Forcing a keyword to be treated as function

[spibou]

I read in the "ctype.h - macros or functions?" thread that
if foo is both the name of a function and a macro , by typing
(foo) you instruct the compiler to use the function version.
Can someone explain to me why this works ?

Cheers
Spiros Bousbouras

 

[Michael Mair]

I read in the "ctype.h - macros or functions?" thread that
if foo is both the name of a function and a macro , by typing
(foo) you instruct the compiler to use the function version.

Consider
,-- macrofun.c -
#include <stdio.h>
#define bar baz
#define foo(s) bar(s)

void (foo) (const char *s);
void (bar) (const char *s);

int main (void)
{
foo("Hello");
(foo)("world");

return 0;
}

void (foo) (const char *s)
{
printf(" *%s*\n", s);
}

void baz (const char *s)
{
printf("%s", s);
}

`---
and play with the parentheses around foo for the three locations

Can someone explain to me why this works ?

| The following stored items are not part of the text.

-- ==== Sys2Proof/Syntax.lean ====
section
/-! DEFINITION. The commands of the TFU, one constructor per row of `spec/opcode_table.json`
(`30_encoding.md` R94), and its seven fault causes (`60_exceptions.md` R230). -/

namespace Sys2Proof

/-- A decoded command with its operands assembled (R92): every bit pattern of an operand is a value, NaNs
included; which values a command accepts is part of its meaning. -/
inductive Instr where
  /-- `CONSTRUCT v0, sr` (R170). -/
  | construct (v0 sr : F32)
  /-- `SETVOWEL v` (R181). -/
  | setVowel (v : F32)
  /-- `GETVOWEL` (R182). -/
  | getVowel
  /-- `SETLFO ratePercent, depth` (R183). -/
  | setLfo (ratePercent depth : F32)
  /-- `PROCESS x` (R171). -/
  | process (x : F64)
  /-- `DYNCFG reg, x` (R210); `sel` is the selector of R95. -/
  | dynCfg (sel : BitVec 8) (x : F64)
  /-- `DYNPROC x` (R211). -/
  | dynProc (x : F64)
deriving DecidableEq, Repr

/-- A fault cause of the TFU (R230): a synchronous, precise refusal of one command, after which the unit is
ready for the next one (R232). It is an outcome the spec describes in full, so it leads to a next state. -/
inductive Cause where
  /-- `OPC` is `0x00` or `0x08` to `0xFF` (R234). -/
  | illegalOpcode
  /-- A legal `OPC` with a non-zero must-be-zero field, or DYNCFG's `SEL > 10` (R235). -/
  | illegalEncoding
  /-- A command other than CONSTRUCT while `STATUS.CONSTRUCTED = 0` (R236). -/
  | notConstructed
  /-- A configuration value with which no formula has a meaning (R237). -/
  | configError
  /-- A control operand is a NaN (R238). -/
  | operandNaN
  /-- The sample operand is a NaN or an infinity (R239). -/
  | sampleNonFinite
  /-- A table read outside `TF`, a phase outside `[-1, 1]`, or `toNat` outside its domain (R240). -/
  | tableBounds
deriving DecidableEq, Repr

/-- The cause codes of R230. -/
def Cause.code : Cause → Nat
  | .illegalOpcode => 1
  | .illegalEncoding => 2
  | .notConstructed => 3
  | .configError => 4
  | .operandNaN => 5
  | .sampleNonFinite => 6
  | .tableBounds => 7

end Sys2Proof
end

The short of it: The C preprocessor performs text replacement;
"(foo)(something)" does not match the pattern "foo(s)",
"foo(something)" does.

Cheers
Michael

 

[spibou]

The short of it: The C preprocessor performs text replacement;
"(foo)(something)" does not match the pattern "foo(s)",
"foo(something)" does.

How is "(foo)(something)" tokenized ?

Cheers
Spiros Bousbouras

 

[Eric Sosman]

I read in the "ctype.h - macros or functions?" thread that
if foo is both the name of a function and a macro , by typing
(foo) you instruct the compiler to use the function version.
Can someone explain to me why this works ?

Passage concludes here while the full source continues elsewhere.